В коридоре затрещал звонок, послышались тяжелые шаги Насти. Скрипуче взвизгнула входная дверь. Затем что-то загремело, видимо упал велосипед, раздался звонкий смех, миг — и в комнату влетели две девушки. Настя уже успела с возмущением сообщить им, что у Кати сидит «какой-то сержант». С любопытством взглянув на Романцова, они бросились обнимать Катю.
— А мы тебя хотели позвать в кино, — с притворным огорчением сказала пухлая, круглолицая девушка.
— Я не пойду! — голос Кати почему-то звучал сердито.
— Понимаю, что не пойдешь! — протянула девушка и, не удержавшись, фыркнула, бросив пристальный взгляд на Романцова.
— Знакомьтесь! Это мои подруги по институту…
— И по торфу! Маня Ливеровская. — Круглолицая девушка сделала строгое лицо и протянула вскочившему Романцову мягкую руку.
— Лиза Кудрявцева!
Романцов поклонился другой девушке — худенькой, черноволосой, с узкими злыми губами. Она была красивая, но Романцов уже с месяц не понимал ничего в девичьей красоте.
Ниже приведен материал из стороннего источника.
/-- An egress timestamp as PTP reports it (R463, R464 in MASTER state). -/
def ptpEgress (i : PtpInst) (t : Time) : Time := t.addPs (i.txExt + if i.state = .master then i.asym else 0)
/-- An ingress timestamp as PTP reports it (R463, R464 in MASTER state). -/
def ptpIngress (i : PtpInst) (t : Time) : Time := t.addPs ((if i.state = .master then i.asym else 0) - i.rxExt)

/-! ### Followers (R436 to R448) -/

/-- The grant of a message type: 0x0B Announce, 0 Sync, 9 Delay_Resp. -/
def Follower.grant (f : Follower) (type : Nat) : Option Grant :=
  if type = 0x0B then f.announce else if type = 0 then f.sync else f.delayResp

/-- Replace the grant of a message type. -/
def Follower.setGrant (f : Follower) (type : Nat) (g : Option Grant) : Follower :=
  if type = 0x0B then { f with announce := g } else if type = 0 then { f with sync := g } else { f with delayResp := g }

/-- A follower holds no grant. -/
def Follower.bare (f : Follower) : Bool := f.announce.isNone && f.sync.isNone && f.delayResp.isNone

/-- A rate of 2^-log per second, in 1/32 per second. -/
def rate32 (log : Int) : Nat := 2 ^ (5 - log).toNat

/-- Rate of a follower's grants of a type, in 1/32 per second. -/
def grantRate (f : Follower) (type : Nat) : Nat := ((f.grant type).map fun g => rate32 g.logPeriod).getD 0

/-- Unicast rate granted of a type over the followers that satisfy `q`. -/
def grantedRate (s : State) (type : Nat) (q : Follower → Bool) : Nat :=
  (s.net.followers.map fun e => if q e.2 then grantRate e.2 type else 0).foldl (· + ·) 0

/-- Multicast rate of an instance in MASTER state. -/
def multicastRate (i : PtpInst) (log : Int) : Nat := if i.state = .master ∧ i.multicast then rate32 log else 0

/-- Adding `n` to a type's rate on a port stays within Table PTP.3 (R442). -/
def rateFits (s : State) (p type n : Nat) : Bool :=
  let fast : Bool := (s.port p).mode = 1
  let all := grantedRate s type fun _ => true
  let own := grantedRate s type fun f => f.port == p
  if type = 0 then
    decide (all + n ≤ 65536 * 32) &&
      decide (own + n + multicastRate (s.inst p) (s.inst p).logSync ≤ (if fast then 32768 else 8192) * 32)
  else if type = 0x0B then
    decide (all + n + ((List.range 6).map fun q => multicastRate (s.inst q) (s.inst q).logAnnounce).foldl (· + ·) 0 ≤ 32768 * 32)
  else decide (all + n ≤ 131072 * 32) && decide (own + n ≤ (if fast then 65536 else 16384) * 32)

/-- The follower a message comes from (R445). -/
def findFollower (s : State) (p : Nat) (m : PtpRx) : Option (Nat × Follower) :=
  s.net.followers.find? fun e => e.2.port == p && e.2.portId == fit 10 m.srcId && e.2.addr == fit 16 m.addr

/-- The lowest free follower index below the table's size. -/
def freeFollower (l : AMap Follower) : Nat → Nat → Option Nat
  | 0, _ => none
  | fuel + 1, i => if 4096 ≤ i then none else if (mget l i).isNone then some i else freeFollower l fuel (i + 1)

/-- Change follower `i`; one left without a grant is freed (R445). -/
def updFollower (i : Nat) (f : Follower → Follower) (s : State) : State :=
  s.updNet fun n => { n with followers := (mmod n.followers i f).filter fun e => e.1 ≠ i || !e.2.bare }

/-- CANCEL for each grant of a follower, which is then freed (R474, R476). -/
def dropFollower (i : Nat) (f : Follower) (s : State) : State :=
  let s1 := ([0x0B, 0, 9].filter fun t => (f.grant t).isSome).foldl (fun s t => ptpSignal f.port i 6 t 0 0 s) s
  s1.updNet fun n => { n with followers := mdel n.followers i }

/-- Every follower of a port is dropped with CANCELs (R474). -/
def dropFollowers (p : Nat) (s : State) : State :=
  (s.net.followers.filter fun e => e.2.port == p).foldl (fun s e => dropFollower e.1 e.2 s) s

/-- The port's island failed: its followers are freed and counted, its instance is FAULTY (R471, R472). -/
def ptpPortLost (p : Nat) (s : State) : State :=
  let n := (s.net.followers.filter fun e => e.2.port == p).length
  let s1 := s.updNet fun x => { x with followers := x.followers.filter fun e => e.2.port ≠ p }
  let s2 := if (s.inst p).profile = 0 then s1 else crumb 0x06A2 3 0 (anyPayload 0x06A2 [p, n]) s1
  ptpLinkDown p s2

/-! ### Launches (R431, R432, R435, R437, R448, R486) -/

/-- The port of a group: a follower's, or that of an instance's multicast messages (0x1000 + port). -/
def groupPort (s : State) (group : Nat) : Nat :=
  if 0x1000 ≤ group then group - 0x1000 else (mgetD s.net.followers group {}).port

/-- A group may be sent a message type now: the instance is MASTER, time is valid (R430), and the group has the service. -/
def groupServed (s : State) (type group : Nat) : Bool :=
  let i := s.inst (groupPort s group)
  i.state == .master && s.timebase.valid &&
    (if 0x1000 ≤ group then i.multicast && decide (group < 0x1006) else ((mgetD s.net.followers group {}).grant type).isSome)

/-- The next sequenceId of a group for Sync (true) or Announce (R448). -/
def groupSeq (s : State) (sync : Bool) (group : Nat) : Nat :=
  let i := s.inst (groupPort s group)
  let f := mgetD s.net.followers group {}
  if 0x1000 ≤ group then (if sync then i.seqSync else i.seqAnnounce) else if sync then f.seqSync else f.seqAnnounce

/-- Count a group's sequenceId on. -/
def bumpSeq (sync : Bool) (group : Nat) (s : State) : State :=
  let n := (groupSeq s sync group + 1) % 65536
  if 0x1000 ≤ group then
    s.updInst (groupPort s group) fun i => if sync then { i with seqSync := n } else { i with seqAnnounce := n }
  else s.updNet fun x =>
    { x with followers := mmod x.followers group fun f => if sync then { f with seqSync := n } else { f with seqAnnounce := n } }

/-- A Sync leaves at `t`, scheduled for `due` (R432, R435, R463, R464). -/
def sendSync (group : Nat) (due t : Time) (s : State) : State :=
  let p := groupPort s group
  let i := s.inst p
  let n := groupSeq s true group
  let dep := ptpEgress i t
  let org := if i.twoStep then due else dep
  let (ok, s1) := ptpSend p 0 group 44 (leBytes 2 n ++ leBytes 1 (b2n i.twoStep) ++ beBytes 6 org.sec ++ beBytes 4 org.ns ++
    beBytes 8 (if i.twoStep then 0 else org.frac)) s
  if !ok then s1
  else
    let s2 := bumpSeq true group (ptpCount p 0 s1)
    if i.twoStep then s2.updInst p fun x => { x with followUps := x.followUps ++ [(group, n, dep)] } else s2

/-- Seconds to a pending leap second are within 43,200 (R452): the flag bits leap61 (1) and leap59 (2). -/
def leapBits (s : State) : Nat :=
  match s.timebase.leap with
  | some x =>
    if s.timebase.now.sec < x.instant ∧ x.instant ≤ s.timebase.now.sec + 43200 then (if s.timebase.utcOffset < x.value then 1 else 2)
    else 0
  | none => 0

/-- An Announce leaves (R424, R451, R452). -/
def sendAnnounce (group : Nat) (s : State) : State :=
  let p := groupPort s group
  let d := ownData s p
  let tr := (announced s).2
  let (ok, s1) := ptpSend p 0x0B group 64 (leBytes 2 (groupSeq s false group) ++
    leBytes 1 (leapBits s + 4 * b2n d.utcValid + 8 + 16 * b2n tr + 32 * b2n tr) ++ beInt 2 d.utcOffset ++ d.gmId ++
    leBytes 1 d.gmPriority1 ++ leBytes 1 d.gmClass ++ leBytes 1 d.gmAccuracy ++ beBytes 2 d.gmVariance ++
    leBytes 1 d.gmPriority2 ++ beBytes 2 0 ++ leBytes 1 (announced s).1.timeSource) s
  if ok then bumpSeq false group (ptpCount p 2 s1) else s1

/-- The Follow_Up at the head of an instance's list leaves (R432). -/
def sendFollowUp (p : Nat) (s : State) : State :=
  match (s.inst p).followUps with
  | [] => s
  | (group, n, t) :: l =>
    let s0 := s.updInst p fun i => { i with followUps := l }
    if !s0.timebase.valid || (s0.inst p).state != .master then s0
    else
      let (ok, s1) := ptpSend p 8 group 44 (leBytes 2 n ++ beBytes 6 t.sec ++ beBytes 4 t.ns ++ beBytes 8 t.frac) s0
      if ok then ptpCount p 1 s1 else s1

/-- A launch falls due: Sync (0) or Announce (0x0B) of a group; during a received pause it waits for its end (R381, R478). -/
def ptpLaunch (type group : Nat) (due : Time) (s : State) : State :=
  let p := groupPort s group
  if !groupServed s type group then s
  else if (s.port p).pause.isSome then s.updPort p fun x => { x with late := x.late ++ [(type, group)] }
  else if type = 0 then sendSync group due s.timebase.now s else sendAnnounce group s

/-- Launches held during a pause leave at its end, counted TX_LAUNCH_LATE (R381). -/
def lateLaunches (p : Nat) (s : State) : State :=
  (s.port p).late.foldl (fun s l =>
    if !groupServed s l.1 l.2 then s
    else portCount p 15 1 (if l.1 = 0 then sendSync l.2 s.timebase.now s.timebase.now s else sendAnnounce l.2 s))
    (s.updPort p fun x => { x with late := [] })

end Sys2Proof.Machine
end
Он видел лишь одну Катю…
Он ушел от Кати в двенадцать часов, отлично зная, что не попадет в трамвай и ему придется итти пешком на Охту. Он больше не читал ей рассуждений Громова о храбрости, но, признаться, не жалел об этом. Они танцовали, и Кате приходилось насильно заставлять Романцова приглашать Маню и Лизу.